Luckily common sense prevailed (after an outcry from the civilian sector) and the same parliamentary defense commission finally decided that having 24 units of refurbished planes plus improving their existing 10 units of F-16A/B fighters is in fact better than having only 6 brand new planes (of the same type albeit with better avionics).
Any kindergarten child could have reasoned that having 34 units of planes in the air during a confrontation is way better than just having 6 units. BTW, each MLU kit adds an average 25 more years’ operational life to the aircraft (even though the maintenance bill goes up as old age catches up).
The TNI (Tentera Negara Indonesia) has since upgraded this offer by requesting Lockheed Martin retrofit the 24 units of F-16 Fighting Falcons with Block 50/52 MLU kits instead of the Block 30/32 kits for an additional US$200 million bringing the total to US$600 million. A few months back, Washington announced the US$750 million deal that now includes an additional 28 Pratt and Whitney F100-PW-200/200E engines as spares.
Similarly, when the TNI heard of the delivery of the French submarines to Bolehland, they decided to follow suit and placed a US$1.07 billion order with South Korea for 3 units of the U209 kimchi subs. With ours costing about US$1 billion apiece as compared to our neighbor’s 3 units, the TLDM is reassured that ours is better than theirs. It is just that someone forgot to remind them that our Floating French Fries couldn’t submerge and pose literally as a sitting duck on the surface. When a seaman is trained to spot the thin and tiny
periscope of a submarine in the dark of night, the entire vessel floating on the surface of the ocean is not too hard to spot from even a couple of miles away.
Then there is the Singaporean purchase of 96 units of Leopard 2A6 MBTs. With only 272 square miles of real estate (albeit expanding bit by bit and having ruler straight coastlines), where exactly are they going to park the tanks? Inside shopping centers on Orchard Road? In any modern war, a comprehensive air raid precedes actual troop landing. With 96 of these mammoths attempting to hide from aerial view, any reasonable bomber could easily hit them blind folded, well, with an eye patch on one eye anyway. Singapore’s widest point is 88 km in length, a mere 2.4 minutes flight for an F-18 Hornet on afterburners. (A SR-71 Blackbird could traverse this distance in 83 seconds flat.)

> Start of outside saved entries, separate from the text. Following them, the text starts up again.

/-! ### What the rack asks (R328) -/

/-- RECALL_FAN_OUT's effect: a manager's request of a shard here, or a worker's on-device call for the whole index. -/
def takeFanOut (peer op index shard k require exclude key tags : Nat) (code : List Byte) (query : Nat) (s : State) : State :=
  let q : Query := { num := 0, asker := .peer peer query, op := op, index := index, hub := indexHub s index, k := k, require := require
                     exclude := exclude, key := key, tags := tags, code := code, shard := shard }
  if shard = 0xFFFF then startQuery q s
  else match findShard s index shard with
    | none => sendMgr peer 19 0 [query, shard, ocode .malformed] [] [] s
    | some sh =>
      if sh.damaged then sendMgr peer 19 0 [query, shard, ocode .tierFault] [] [] s
      else
        let s1 := addQuery { q with left := [shard] } s
        if op = 0x0A then s1 else stepShard index shard s1

/-- A recall answer's results merged; the last shard's answer ends the query (R328). -/
def takeRecallAnswer (query shard outcome : Nat) (rs : List (Nat × Nat × Nat)) (s : State) : State :=
  match findQuery s query with
  | none => s
  | some q =>
    if q.left.contains shard = false then s
    else
      let q1 := { q with left := q.left.filter (· != shard), found := q.found ++ rs.map fun r => (r.2.2, r.1, r.2.1, shard) }
      if q.op ≠ 0x0A then
        let o := if outcome = ocode .done then OCode.done else if outcome = ocode .malformed then .malformed else if outcome = ocode .storeFull then .storeFull else .tierFault
        finishQuery q1 o 3 s
      else
        let q2 := if outcome = ocode .done ∨ outcome = ocode .partialRes then q1 else if outcome = ocode .tierLate then { q1 with late := true } else { q1 with failed := true }
        concludeQuery query (onQuery query (fun _ => q2) s)

/-- An on-device call whose read failed or was late ends its request at a boundary (R147). -/
def endFailedCalls (b : Bool) (s : State) : State :=
  let hit := s.rcl.queries.filter fun q => (match q.asker with | .onDevice _ _ => true | _ => false) && q.left.isEmpty && (q.failed || q.late)
  forEach hit (fun q t =>
    match q.asker with
    | .onDevice h _ => endRequest b h (if q.failed then .tierFault else .tierLate) none true 0 0 t
    | _ => t) s

end Sys2Proof.Machine
end

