-- ==== Sys2Proof/Machine/Layers.lean ====
section
/-! DEFINITION. Step 4 of a pour: keys and values written into pages, attention and recurrent mixers, feed-forward parts, recurrent state and
snapshots, weight windows, collectives and landing windows, pre-emption, and the masks of step 5 (R66, R67, R73, R76, R78, R128, R152, R153, R159,
R172 to R178, R195 to R197, R207 to R209, R299 to R302, R340 to R342, R399, R420). -/

namespace Sys2Proof.Machine

/-! ### Writing positions (R66, R67, R73, R76, R78, R196, R197) -/

/-- BF16 elements of one head in the form a page holds. -/
def storeHead (fmt : Nat) (bits : List Nat) : List Nat := storeRow fmt (bits.map fun b => f32Read (bf16To32 b))

/-- A position appended to a molten page: its key sums and patterns follow, and the 16th begins the casting (R67, R78). -/
def growPage (p : ModelProgram) (ks vs : List (List Nat)) (g : Page) : Page :=
  let fmt := formatOf p g.layer
  let key := ks.map (storeHead fmt)
  let add := key.map (keyRow fmt)
  let sums := if g.fill = 0 then add else List.zipWith vecAdd g.sums add
  { g with fill := g.fill + 1, cond := if g.fill + 1 = 16 then .casting else .molten, keys := g.keys ++ [key]
           values := g.values ++ [vs.map (storeHead fmt)], sums := sums, patterns := sums.mapIdx fun h q => sketch p.projectionSeed g.layer h q }

/-- The write-down of a page put into its pool's queues where its 16th position begins the casting (R67, R212). -/
def streamDown (p : ModelProgram) (h row l : Nat) (s : State) : State :=
  match (findSess s h).bind fun x => (findPage x row l).map fun g => (x, g) with
  | some (x, g) =>
    if g.cond = .casting then
      startPoolStream ((roomyPools s (sessPlace s x) (pageBytes p g) []).headD 0) 0 (.writeDown h row l) (ceilDiv (pageBytes p g) 64) s
    else s
  | none => s

/-- Position `pos` of a session's layer written: into its row's molten page, or a new one (R66). -/
def appendPos (p : ModelProgram) (h l pos : Nat) (ks vs : List (List Nat)) (s : State) : State :=
  match findSess s h with
  | none => s
  | some x =>
    match findPage x (pos / 16) l with
    | some g => if g.cond = .molten then streamDown p h (pos / 16) l (onPage h (pos / 16) l (growPage p ks vs) s) else s
    | none =>
      let g : Page := { row := pos / 16, layer := l, heads := x.heads }
      seat h (onSess h (fun y => { y with pages := y.pages ++ [growPage p ks vs g] }) s)

/-- A decay held to the range 0 to 1 (R196). -/
def unitDecay (a : Nat) : Nat := if f32Key a < 0 then 0 else if f32Key 0x3F800000 < f32Key a then 0x3F800000 else a

/-- A head's state after one position: a × state + key ⊗ value, each product and sum rounded (R196; log entry 66). -/
def recurStep (a : Nat) (key value st : List Nat) : List Nat :=
  st.mapIdx fun i v =>
    f32Add (f32Mul a v) (f32Mul (key.getD (i / max 1 value.length) 0) (value.getD (i % max 1 value.length) 0))

/-- A head's output: query × state (R196). -/
def recurOut (query st : List Nat) : List Nat :=
  let d := st.length / max 1 query.length
  (List.range d).map fun j => f32Run (query.mapIdx fun i q => f32Mul q (st.getD (i * d + j) 0))

/-- A snapshot set holding a block: added to its position's set, the newest sets kept (R73). -/
def takeSnapshot (p : ModelProgram) (pos : Nat) (b : RecBlock) (l : List Snapshot) : List Snapshot :=
  if pos % (16 * max 1 p.snapshotSpacing) ≠ 0 then l
  else
    let set := (l.find? fun n => n.pos == pos).getD { pos := pos, blocks := [] }
    let l1 := insertBy Snapshot.pos { set with blocks := upsert RecBlock.layer b set.blocks } (l.filter fun n => n.pos != pos)
    l1.drop (l1.length - p.snapshotDepth)

/-- One position of a recurrent layer written, and what its heads put out (R196). -/
def recurPos (p : ModelProgram) (l pos : Nat) (hs : List RecIn) (x : Session) : Session × List Nat :=
  match x.blocks.find? fun (b : RecBlock) => b.layer == l with
  | none => (x, [])
  | some b =>
    let b1 := { b with heads := b.heads.mapIdx fun i st => match hs[i]? with | some k => recurStep (unitDecay k.decay) k.key k.value st | none => st }
    ({ x with blocks := upsert RecBlock.layer b1 x.blocks, snapshots := takeSnapshot p (pos + 1) b1 x.snapshots },
     (b1.heads.mapIdx fun i st => match hs[i]? with | some k => recurOut k.query st | none => []).flatten)

/-- The positions of a recurrent layer written in order, and the output of each. -/
def recurRun (p : ModelProgram) (l : Nat) : Nat → List (List RecIn) → Session → Session × List (List Nat)
  | _, [], x => (x, [])
  | pos, hs :: rest, x =>
    let r := recurPos p l pos hs x
    let q := recurRun p l (pos + 1) rest r.1
    (q.1, r.2 :: q.2)
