/-- What a partition's body must satisfy by itself and against the other partitions (R456, R458). -/
def layoutRules (f : State) (x : PartitionItem) : List Finding3 :=
  let others := f.parts.filter fun p => p.active && p.num != x.partition
  need (others.all fun p => p.clusters &&& x.clusterMask == 0) 3 4 x.clusterMask ++
    need (others.all fun p => p.stackSet &&& x.stackMask == 0) 3 8 x.stackMask ++
    need (others.all fun p => p.link0 &&& x.link0 == 0) 3 16 x.link0 ++ need (others.all fun p => p.link1 &&& x.link1 == 0) 3 24 x.link1 ++
    ((refused 32 x.clusterMask (clusterOn f)).map fun n => ((2, 4, n) : Finding3)) ++
    ((refused 32 x.stackMask (stackOn f)).map fun n => ((2, 8, n) : Finding3)) ++ need (!bitAt x.link0 0) 2 16 0 ++ need (!bitAt x.link1 0) 2 24 0 ++
    need (balanced x.clusterMask x.stackMask) 3 4 x.clusterMask

/-- A partition item. -/
def checkPartition (st f : State) (x : PartitionItem) : List Finding3 :=
  let old := (findPart st x.partition).getD { num := x.partition }
  let set := x.action == 1
  let same := fun (a b : Nat) => a == (if set then b else 0)
  let free := drained st x.partition
  inRange 0 3 x.partition 0 ++ inRange 0 1 x.action 1 ++ need (free || same old.clusters x.clusterMask) 4 4 x.clusterMask ++
    need (free || same old.stackSet x.stackMask) 4 8 x.stackMask ++ need (free || same old.link0 x.link0) 4 16 x.link0 ++
    need (free || same old.link1 x.link1) 4 24 x.link1 ++ (if set then layoutRules f x else []) ++ need (f.parts.any Partition.active) 3 1 x.action

/-! ### Ports (R29, R360, R393) -/

/-- Classes that have traffic on a port of a role (Table 11-9): on a pool port everything that goes to and from T2, on a fabric port
collectives, migrations and manager messages (log entry 71). -/
def roleClasses (role : Nat) : List Nat := match role with | 1 => [1, 2, 3, 4, 5, 7] | 2 => [0, 5, 6] | _ => []

/-- Whether a port is drained of its present role (R393). -/
def portDrained (s : State) (p : Port) : Bool :=
  match p.role with
  | 1 => !(s.tiers.pools.any fun q => !q.failed && decide (0 < q.extents) && q.paths == [p.num])
  | 2 => !(s.links.flows.any fun e => e.2.2.2 == p.num && e.2.2.1 == 0 && s.rack.groups.any fun g => !g.torn)
  | _ => true

/-- The role that a port has once a change it waits for is made. -/
def roleAfter (p : Port) : Nat := (p.leaving.getD p.want).role

/-- A port-role item. -/
def checkPortRole (st f : State) (n : Nat) (d : PortDesc) : List Finding3 :=
  let pools := (f.links.ports.filter fun p => p.num / 16 == n / 16 && roleAfter p == 1).length
  need (decide (n < portCount st.part)) 1 0 n ++ inRange 0 2 d.role 1 ++ need ((findPort st n).all (portDrained st)) 4 0 n ++
    need (d.role != 1 || decide (pools ≤ 12)) 7 1 pools

/-- A shaper item. -/
def checkShaper (st : State) (x : ShaperItem) : List Finding3 :=
  let sum := (x.classes.map Prod.fst).sum
  need (decide (x.port < portCount st.part)) 1 0 x.port ++ need (decide (sum ≤ 65535)) 1 8 sum ++
    (x.classes.mapIdx fun c e => inRange 64 1048576 e.2 (12 + 8 * c)).flatten

/-- A gate-list item. -/
def checkGates (st : State) (x : GateListItem) : List Finding3 :=
  let opened := fun (c : Nat) => x.entries.any fun e => bitAt e.1 c
  let role := ((findPort st x.port).map roleAfter).getD 0
  need (decide (x.port < portCount st.part)) 1 0 x.port ++ need (decide (x.entries.length ≤ 255)) 1 1 x.entries.length ++
    (x.entries.mapIdx fun e g => inRange 256 4294967295 g.2 (20 + 8 * e)).flatten ++
    if x.entries.isEmpty then [] else ((roleClasses role).filter fun c => !opened c).map fun c => (1, 16, c)

/-! ### Composition and restore (R410, R413, R421, R450, R451) -/

/-- One map record (Table 14-1, Table 14-3). -/
def checkRecord (r : MapRecord) : List Finding3 :=
  match r with
  | .package n _ role _ _ => need (decide (n < 4096)) 1 0 n ++ inRange 1 3 role 0
  | .group n _ ps => need (decide (2 ≤ ps.length ∧ ps.length ≤ 64)) 7 0 n
  | .pool _ p _ _ _ part => need (decide (p < 64)) 1 0 p ++ need (decide (part < 4)) 1 0 part
  | .shard _ _ _ hub => need (decide (hub < 2)) 1 0 hub
  | .move h o d _ _ _ part => need (o != d) 3 0 h ++ need (decide (part < 4)) 1 0 part

/-- Whether this package may take a composition item: the top manager, or the package that the item makes so (R413, R428). -/
def composes (s : State) (add : List MapRecord) : Bool :=
  (isManager s && topManager s == s.rack.num) ||
    (isManager s && add.any fun r => match r with | .package n _ role _ _ => role == 3 && n == s.rack.num | _ => false)

/-- A restore item. -/
def checkRestore (st : State) (x : RestoreItem) : List Finding3 :=
  let whole := match progOf st x.model with
    | none => true
    | some p => !hasRecurrent p || (x.firstHead == 0 && x.heads == p.kvHeads)
  inRange 0 1 x.source 0 ++ inRange 1 4096 x.shares 30 ++ need (decide (x.share < x.shares)) 1 28 x.share ++ need whole 3 26 x.firstHead

/-! ### Tenant settings (R148, R157, R329, R332, Table 17-10) -/

/-- A recall-tool setting. "The tenant's model" is read as a bound model of the tenant's partition (log entry 72); a start's section
comes before any bind (log entry 78). -/
def checkTool (part : Option Nat) (st : State) (t : Tenant) (x : RecallTool) : List Finding3 :=
  let heads := st.models.any fun m => m.partition == t.partition && m.state == 2 && m.program.any fun p => bitAt p.recallWidths x.width
  inRange 0 2 x.width 2 ++ inRange 1 256 x.k 8 ++ need (decide (x.name.length ≤ 32)) 1 1 x.name.length ++
    need (part.isNone || !x.enabled || heads) 3 2 x.width ++ need ((localShards st x.index).any fun h => h.item.tenant == t.id) 2 4 x.index ++
    need (!(x.enabled && x.name.isEmpty)) 1 1 0 ++ need (st.dev.templates.any fun p => p.number == x.template) 2 10 x.template

/-- A tenant setting (Table 17-9, kinds 0x10 to 0x15). -/
def checkSetting (part : Option Nat) (st : State) (i : Item) : List Finding3 :=
  match findTen st i.tenant with
  | none => need false 2 0 i.tenant
  | some t =>
    inScope part t.partition 0 ++
      match i.body with
      | .selection budget linger =>
        need (budget == 0 || decide (16 ≤ budget ∧ budget ≤ 262144 ∧ budget % 16 = 0)) 1 0 budget ++ inRange 1 255 linger 4
      | .recallTool x => checkTool part st t x
      | .scheduling id w _ _ => need (id == i.tenant) 3 0 id ++ inRange 1 1000 w 2
      | .policing rate depth => inRange 1 20000000 rate 0 ++ inRange 1 1048576 depth 4
      | .quantisation mode => inRange 0 1 mode 0
      | _ => []
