/-- A write to a vector control word of the MSI-X table, offset 0x8000 + 16v + 8, bit 32 masking the vector: a vector unmasked
with its pending bit set fires (R579, R114). -/
def msixWrite (fn off value : Nat) (s : State) : State :=
  let v := (off - 0x8000) / 16
  let s1 := onFn fn (fun f => { f with msixTable := setCount f.msixTable (off - 0x8000) value }) s
  if off % 16 = 8 then
    if value.testBit 32 then onFn fn (fun f => { f with masked := if f.masked.contains v then f.masked else f.masked ++ [v] }) s1
    else
      let s2 := onFn fn (fun f => { f with masked := f.masked.filter (· != v) }) s1
      if (fnOf s2 fn).pba.contains v then fire fn v (onFn fn (fun f => { f with pba := f.pba.filter (· != v) }) s2) else s2
  else s1

/-- REGISTER_WRITE (R578, R579, R582): the MSI-X table and MB_CTRL take a write; of MB_CTRL the clears act first,
then a 1 in GO (R585), which here submits a request area of zeros, the area of a request being its own command (log entry 180); a write into the sprue window
that is no whole slot is discarded and counted (R91); every other write has no effect. -/
def execRegisterWrite (fn bar offset value : Nat) (s : State) : Host.Outcome State Fault Refusal :=
  match bar with
  | 0 =>
    if offset = 0x220 then
      let s1 := clearMb fn (value.testBit 2) (value.testBit 3) s
      .next (if value.testBit 0 then mbSimple { fn := fn, minor := 0, tag := 0, length := 0, partition := 0 } 0 0 (fun _ => true) (fun _ t => t) s1 else s1)
    else if 0x8000 ≤ offset ∧ offset < 0x10000 then .next (msixWrite fn offset value s)
    else .next s
  | 2 => .next (onFn fn (fun f => { f with discarded := f.discarded + 1 }) s)
  | _ => .next s

/-! ### HEALTH_READ and LOG_READ -/

/-- Of a store namespace: its capacity, what its objects hold and have reserved, its groups, those in use, its spares, whether it is read-only,
and the erase counts of its groups (R247, R266). -/
def healthNs (s : State) (n : Ns) : List Nat :=
  let objs := s.store.objs.filter fun o => o.ns == n.num
  let gs := s.store.groups.filter fun g => g.ns == n.num
  [n.num, n.capacity, (objs.map Obj.pages).sum, (objs.map Obj.reserved).sum, n.total, gs.countP fun g => g.state != .free, n.spares, n.readOnly.toNat] ++
    gs.map Group.erases

/-- Of a recall shard: its live, tombstone and retired counts, whether a pass is running and whether it is marked damaged (R324, R326). -/
def healthShard (h : Shard) : List Nat :=
  let count := fun (st : NState) => h.nodes.countP fun n => n.state == st
  [count .live, count .tombstone, count .retired, h.repair.isSome.toNat, h.damaged.toNat]

/-- Of an SC die: whether it has failed, the position behind each logical cluster, its spare (R26, R28). -/
def healthDie (d : ScDie) : List Nat :=
  [d.num, d.failed.toNat] ++ d.logical.map (fun l => l.getD 0xFF) ++ [d.spare.getD 0xFF]
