/-- The slot that a start restores from. -/
def bestSlot (digestOk : List Bool) (s : State) : Option CkSlot := newerSlot (slotValid digestOk s 0) (slotValid digestOk s 1)

/-- A slot of this package's present shape (R450). -/
def sameShape (s : State) (c : CkSlot) : Bool := c.part == s.part && c.scDies == scCount s.part && c.clusters == clusterMask s

/-! ### Sessions -/

/-- Whether the package's own table holds the tenant's key that a checkpoint names, by the check value that its package section carries (R466). -/
def keyFits (s : State) (t : Tenant) : Bool := t.key.any fun k => (keyOf s t.id).any fun own => keyCheck own == keyCheck k

/-- A session whose tenant's key is at hand. -/
def keyed (s : State) (tens : List Tenant) (x : Session) : Bool := tens.any fun t => t.id == x.tenant && keyFits s t

/-- A page as a restore brings it back: cast pages below T1, molten state in T1 (R446). -/
def restoredPage (g : Page) : Page :=
  match g.cond with
  | .cast => { g with inT1 := false, frame := noFrame, unselected := 0, selected := false }
  | .frozen => g
  | _ => { g with inT1 := true, frame := noFrame }

/-- A MOVING session as Table 14-5's origin takes it up again: in its state before switch-over (R422). -/
def unmoved (x : Session) : Session :=
  if x.state = .moving then { x with state := x.before.getD .opened, before := none } else x

/-- A session of a checkpoint: its operation rolled back, its home die chosen again, its slot left to the rosters (R227, R432, R446). -/
def restoredSession (s : State) (x : Session) : Session :=
  let y := unmoved x
  let die := chooseDie s (sessPart s x)
  { y with op := none, slot := none, homeDie := die, restored := true, lastWorked := 0, copying := x.copying, queuedAt := x.queuedAt
           pages := y.pages.map restoredPage
           blks := if resident y then [] else y.blks, leaves := y.leaves.map fun l => if resident y then { range := l.range } else l }

/-- A session put among those held, under its own draw of free values. -/
def takeSession (x : Session) (s : State) : State := seat x.handle (drawFree (addSess (restoredSession s x) s))

/-- A PARKED session whose ingot is gone or cannot be read without its tenant's key is LOST (R267, R543). -/
def checkIngot (x : Session) (s : State) : State :=
  if x.state = .parked then
    let ok := (findObj s x.ingot).any fun o => o.committed && !o.deleted
    let key := ((findTen s x.tenant).bind Tenant.key).isSome
    if ok && key then s else loseSession false x.handle s
  else s

/-- Roster entries whose sessions the package does not hold, emptied. -/
def pruneRosters (s : State) : State :=
  { s with sched := { s.sched with flasks := s.sched.flasks.map fun f =>
      { f with roster := f.roster.map fun h => if h ≠ 0 ∧ (findSess s h).isNone ∧ (shardPart s f.model).isNone then 0 else h } } }

/-- The anchor log after a restore: current row casts kept, every session's entry appended (R433). -/
def reanchor (s : State) : State :=
  let rows := s.chk.anchors.filter fun a => a.kind == 0 && (findSess s a.handle).any fun x => decide (16 * a.row + 16 ≤ x.w) && x.state != .parked
  let kind := fun (x : Session) => match x.state with | .warm => 2 | .parked => 3 | .closed => 4 | .lost => 5 | _ => 1
  forEach s.sess (fun x t => anchor (kind x) x.handle t) { s with chk := { s.chk with anchors := rows } }

/-- Store objects after a restore: those the sessions name stand, every later one goes (R434, R453). -/
def settleObjects (s : State) : State :=
  let wanted := fun (o : Obj) => (findSess s o.handle).any fun x => if o.ingot then x.ingot == o.num || x.copying else x.durability == 2
  let kept : State := { s with store := { s.store with objs := s.store.objs.map fun o => if wanted o then { o with deleted := false } else o } }
  deleteObjs 0 (fun o => !wanted o) kept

Even the Thais are not lagging behind in military spendings (the 2012 budget may exceed US$6 billion). Being kiasu (a more Singaporean trait), their navy is already requesting to purchase 3 to 4 units of submarines at US$604 million per unit. Why is it that ours cost so much more, even taking into account the massive commission going into Ombak Laut’s coffers? Oops, I forgot… ours could not submerge (optional extra). Stop laughing; do you know how difficult is it to manufacture a watertight submarine that cannot submerge
underwater?
The Thais are also purchasing quite a few helicopters and Armored Personnel Carriers (APC) for “internal use”. The latest delivery was for 100 units of South African made REVA III 4X4 APCs and on order is for 32 units of Israeli-made IAI-Searcher unmanned seeker drones.
Southeast Asia may be a tiny region but the military expenditure is by no means small. Malaysia allocated US$7 billion under the 9MP, Philippines spent a mere US$2.3 billion while Thailand spent US$5.1 billion in 2011. Indonesia however tried topping it with a US$7.5 billion budget allocation for 2012 and Singapore, being kiasu, went one better with a US$12.08 billion allocation for 2011/2012 (one of the highest in the world but nothing compared to USA which has a US$687 billion military budget for 2010).